Monitor long-running queries
It's important to check your database for queries taking an abnormally long time to run.
In postgres this is easy. The following command will update once per second and show you current queries, as well as how long they’ve been running.
`watch -n1 "psql -c \"select substring(query from 0 for 120) q, now() - query_start from pg_stat_activity where state='active' order by query_start limit 20\""`
Limit all the things
If you do find that queries are taking longer than they should, chances are that you forgot to put a limit somewhere.
Suppose that you know a user never has more than 100 items in their shopping cart. Nobody has ever bought more than 100 items.
Well, you’re going to find someone who’s put 100,000 items in their cart.
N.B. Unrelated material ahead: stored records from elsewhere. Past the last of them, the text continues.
/-! ## setUnit -/

@[simp] theorem State.setUnit_power (s : State) (u : Fin 3) (r : UnitRec) : (s.setUnit u r).power = s.power := rfl
@[simp] theorem State.setUnit_mode (s : State) (u : Fin 3) (r : UnitRec) : (s.setUnit u r).mode = s.mode := rfl
@[simp] theorem State.setUnit_strap (s : State) (u : Fin 3) (r : UnitRec) : (s.setUnit u r).strap = s.strap := rfl
@[simp] theorem State.setUnit_validation (s : State) (u : Fin 3) (r : UnitRec) : (s.setUnit u r).validation = s.validation := rfl
@[simp] theorem State.setUnit_plantSeconds (s : State) (u : Fin 3) (r : UnitRec) : (s.setUnit u r).plantSeconds = s.plantSeconds := rfl
@[simp] theorem State.setUnit_tables (s : State) (u : Fin 3) (r : UnitRec) : (s.setUnit u r).tables = s.tables := rfl
@[simp] theorem State.setUnit_image (s : State) (u : Fin 3) (r : UnitRec) : (s.setUnit u r).image = s.image := rfl
@[simp] theorem State.setUnit_area (s : State) (u : Fin 3) (r : UnitRec) : (s.setUnit u r).area = s.area := rfl
@[simp] theorem State.setUnit_imageInvalid (s : State) (u : Fin 3) (r : UnitRec) : (s.setUnit u r).imageInvalid = s.imageInvalid := rfl
@[simp] theorem State.setUnit_areaDirty (s : State) (u : Fin 3) (r : UnitRec) : (s.setUnit u r).areaDirty = s.areaDirty := rfl
@[simp] theorem State.setUnit_store (s : State) (u : Fin 3) (r : UnitRec) : (s.setUnit u r).store = s.store := rfl
@[simp] theorem State.setUnit_sampler (s : State) (u : Fin 3) (r : UnitRec) : (s.setUnit u r).sampler = s.sampler := rfl
@[simp] theorem State.setUnit_channels (s : State) (u : Fin 3) (r : UnitRec) : (s.setUnit u r).channels = s.channels := rfl
@[simp] theorem State.setUnit_detectors (s : State) (u : Fin 3) (r : UnitRec) : (s.setUnit u r).detectors = s.detectors := rfl
@[simp] theorem State.setUnit_masters (s : State) (u : Fin 3) (r : UnitRec) : (s.setUnit u r).masters = s.masters := rfl
@[simp] theorem State.setUnit_health (s : State) (u : Fin 3) (r : UnitRec) : (s.setUnit u r).health = s.health := rfl
@[simp] theorem State.setUnit_faces (s : State) (u : Fin 3) (r : UnitRec) : (s.setUnit u r).faces = s.faces := rfl
@[simp] theorem State.setUnit_exposures (s : State) (u : Fin 3) (r : UnitRec) : (s.setUnit u r).exposures = s.exposures := rfl
@[simp] theorem State.setUnit_coils (s : State) (u : Fin 3) (r : UnitRec) : (s.setUnit u r).coils = s.coils := rfl
@[simp] theorem State.setUnit_units (s : State) (u : Fin 3) (r : UnitRec) : (s.setUnit u r).units = s.units.put u r := rfl
@[simp] theorem State.setUnit_demands (s : State) (u : Fin 3) (r : UnitRec) : (s.setUnit u r).demands = s.demands := rfl
@[simp] theorem State.setUnit_outputs (s : State) (u : Fin 3) (r : UnitRec) : (s.setUnit u r).outputs = s.outputs := rfl
@[simp] theorem State.setUnit_pins (s : State) (u : Fin 3) (r : UnitRec) : (s.setUnit u r).pins = s.pins := rfl
@[simp] theorem State.setUnit_inputs (s : State) (u : Fin 3) (r : UnitRec) : (s.setUnit u r).inputs = s.inputs := rfl
@[simp] theorem State.setUnit_alerts (s : State) (u : Fin 3) (r : UnitRec) : (s.setUnit u r).alerts = s.alerts := rfl
@[simp] theorem State.setUnit_alertLine (s : State) (u : Fin 3) (r : UnitRec) : (s.setUnit u r).alertLine = s.alertLine := rfl
@[simp] theorem State.setUnit_link (s : State) (u : Fin 3) (r : UnitRec) : (s.setUnit u r).link = s.link := rfl
@[simp] theorem State.setUnit_freeUses (s : State) (u : Fin 3) (r : UnitRec) : (s.setUnit u r).freeUses = s.freeUses := rfl
@[simp] theorem State.setUnit_pending (s : State) (u : Fin 3) (r : UnitRec) : (s.setUnit u r).pending = s.pending := rfl

/-! ## setMaster -/

@[simp] theorem State.setMaster_power (s : State) (g : Fin 3) (r : Master) : (s.setMaster g r).power = s.power := rfl
@[simp] theorem State.setMaster_mode (s : State) (g : Fin 3) (r : Master) : (s.setMaster g r).mode = s.mode := rfl
@[simp] theorem State.setMaster_strap (s : State) (g : Fin 3) (r : Master) : (s.setMaster g r).strap = s.strap := rfl
@[simp] theorem State.setMaster_validation (s : State) (g : Fin 3) (r : Master) : (s.setMaster g r).validation = s.validation := rfl
@[simp] theorem State.setMaster_plantSeconds (s : State) (g : Fin 3) (r : Master) : (s.setMaster g r).plantSeconds = s.plantSeconds := rfl
@[simp] theorem State.setMaster_tables (s : State) (g : Fin 3) (r : Master) : (s.setMaster g r).tables = s.tables := rfl
@[simp] theorem State.setMaster_image (s : State) (g : Fin 3) (r : Master) : (s.setMaster g r).image = s.image := rfl
@[simp] theorem State.setMaster_area (s : State) (g : Fin 3) (r : Master) : (s.setMaster g r).area = s.area := rfl
@[simp] theorem State.setMaster_imageInvalid (s : State) (g : Fin 3) (r : Master) : (s.setMaster g r).imageInvalid = s.imageInvalid := rfl
@[simp] theorem State.setMaster_areaDirty (s : State) (g : Fin 3) (r : Master) : (s.setMaster g r).areaDirty = s.areaDirty := rfl
@[simp] theorem State.setMaster_store (s : State) (g : Fin 3) (r : Master) : (s.setMaster g r).store = s.store := rfl
@[simp] theorem State.setMaster_sampler (s : State) (g : Fin 3) (r : Master) : (s.setMaster g r).sampler = s.sampler := rfl
@[simp] theorem State.setMaster_channels (s : State) (g : Fin 3) (r : Master) : (s.setMaster g r).channels = s.channels := rfl
@[simp] theorem State.setMaster_detectors (s : State) (g : Fin 3) (r : Master) : (s.setMaster g r).detectors = s.detectors := rfl
@[simp] theorem State.setMaster_masters (s : State) (g : Fin 3) (r : Master) : (s.setMaster g r).masters = s.masters.put g r := rfl
@[simp] theorem State.setMaster_health (s : State) (g : Fin 3) (r : Master) : (s.setMaster g r).health = s.health := rfl
@[simp] theorem State.setMaster_faces (s : State) (g : Fin 3) (r : Master) : (s.setMaster g r).faces = s.faces := rfl
@[simp] theorem State.setMaster_exposures (s : State) (g : Fin 3) (r : Master) : (s.setMaster g r).exposures = s.exposures := rfl
@[simp] theorem State.setMaster_coils (s : State) (g : Fin 3) (r : Master) : (s.setMaster g r).coils = s.coils := rfl
@[simp] theorem State.setMaster_units (s : State) (g : Fin 3) (r : Master) : (s.setMaster g r).units = s.units := rfl
@[simp] theorem State.setMaster_demands (s : State) (g : Fin 3) (r : Master) : (s.setMaster g r).demands = s.demands := rfl
@[simp] theorem State.setMaster_outputs (s : State) (g : Fin 3) (r : Master) : (s.setMaster g r).outputs = s.outputs := rfl
@[simp] theorem State.setMaster_pins (s : State) (g : Fin 3) (r : Master) : (s.setMaster g r).pins = s.pins := rfl
@[simp] theorem State.setMaster_inputs (s : State) (g : Fin 3) (r : Master) : (s.setMaster g r).inputs = s.inputs := rfl
@[simp] theorem State.setMaster_alerts (s : State) (g : Fin 3) (r : Master) : (s.setMaster g r).alerts = s.alerts := rfl
@[simp] theorem State.setMaster_alertLine (s : State) (g : Fin 3) (r : Master) : (s.setMaster g r).alertLine = s.alertLine := rfl
@[simp] theorem State.setMaster_link (s : State) (g : Fin 3) (r : Master) : (s.setMaster g r).link = s.link := rfl
@[simp] theorem State.setMaster_freeUses (s : State) (g : Fin 3) (r : Master) : (s.setMaster g r).freeUses = s.freeUses := rfl
@[simp] theorem State.setMaster_pending (s : State) (g : Fin 3) (r : Master) : (s.setMaster g r).pending = s.pending := rfl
And when you do, all of those items are going to be loaded into ram.
Limit all the strings
The same thing goes for string lengths. Sometimes you'll find abnormally long strings in your DB. You can truncate those right in sql.
`select substring(message from 0 for 140) from tweets;
`
Be careful with ActiveRecord
And with that in mind, it's clear that you should prefer Rails'
find_each
over all
. And that you should do as much processing as
possible in postgres.
Avoid using production systems
Here at Honeybadger, we have servers who’s only job in life is to mirror the production database, and be available if they happen to die.
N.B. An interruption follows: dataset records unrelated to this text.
-- ==== Sys2Proof/Tests/Slice0.lean ====
section
/-! SUPPORT. The tests: the WellFormed smoke test, single operations and single steps with the manual's own numbers, and for each
statement with hypotheses a state and operands that meet them. -/

namespace Sys2Proof.Tests

open Sys2Proof Sys2Proof.Machine

/- One theorem after another: each kernel evaluation in a thread of its own would pass the memory limit of the check. -/
set_option Elab.async false

/-! ## States for the tests -/

/-- A running part in a mode, with nothing on the link and nothing raised, from the values of reset. -/
def quiet (m : PlantMode) : State := { State.reset with power := .running, mode := m }

/-- The state with coil C1's record written and its sequencer and exposure records replaced. -/
def withC1 (c : CoilCfg) (r : CoilSeq) (x : Exposure) (s : State) : State :=
  ((s.setTables { s.tables with coils := s.tables.coils.put 0 c }).setCoil 0 r).setExposure 0 x

/-- The default coil record, present. -/
def present : CoilCfg := { CoilCfg.default with present := true }

/-- The outputs put at their rules. -/
def driven (s : State) : State := s.setOutputs s.effective

/-- A part with nothing raised and an idle link is settled. -/
theorem settled_of_start {s : State} (ha : s.alerts = Alerts.start) (hl : s.alertLine = false) (hk : s.link = Link.start) :
    s.settled := by
  refine ⟨by rw [ha]; rfl, ?_, ?_⟩
  · simp [State.headBegun, hk, Link.start]
  · simp [State.alertLineLevel, ha, hl, Alerts.start]

/-- A running part with nothing raised and an idle link is ready. -/
theorem ready_of_start {s : State} (hp : s.power = .running) (ha : s.alerts = Alerts.start) (hl : s.alertLine = false)
    (hk : s.link = Link.start) : s.ready :=
  ⟨hp, settled_of_start ha hl hk, by rw [hk]; rfl, by rw [hk]; decide, by rw [hk]; rfl⟩

theorem quiet_ready (m : PlantMode) : (quiet m).ready := ready_of_start rfl rfl rfl rfl

/-! ## WellFormed smoke -/

/-- The KIND of a request is no unknown KIND (R161). -/
theorem smoke_known_kind : (Instr.unknownRequest 0x01 0 []).wellFormed = false := by decide
/-- A payload of 241 bytes fits no frame (R155). -/
theorem smoke_long_payload : (Instr.unknownRequest 0x55 0 (List.replicate 241 0)).wellFormed = false := by decide +kernel
theorem smoke_long_demand : (Instr.putDemand 0 (List.replicate 80 (1, 0))).wellFormed = false := by decide +kernel
theorem smoke_long_scan : (Instr.setScan 0 (List.replicate 240 0)).wellFormed = false := by decide +kernel
theorem smoke_good : (Instr.unknownRequest 0x55 0 [1]).wellFormed = true := by decide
These replicants are darn handy if you happen to be doing a read-intensive migration. In our elastic search switch, we had to run some queries that took 30 minutes to complete. By running them against the replicant we were able to avoid slowing down production.
Doing this is pretty simple. Just create a new environment, and point it at your replicant in the database.yml file
`migration:
adapter: postgresql
database: replicant_hostname
username: ...
password: ...
`
Hot swap systems
You can take this one step further if you like. Just do the migration completely on the replicant then cut over to it. The replicant becomes the new master and the master becomes the new replicant.
And paranoia
Of course there’s no reason that your changes on server A should affect server Z, but it never hurts to keep an eye on server Z. Surprising things can happen when you network computers together.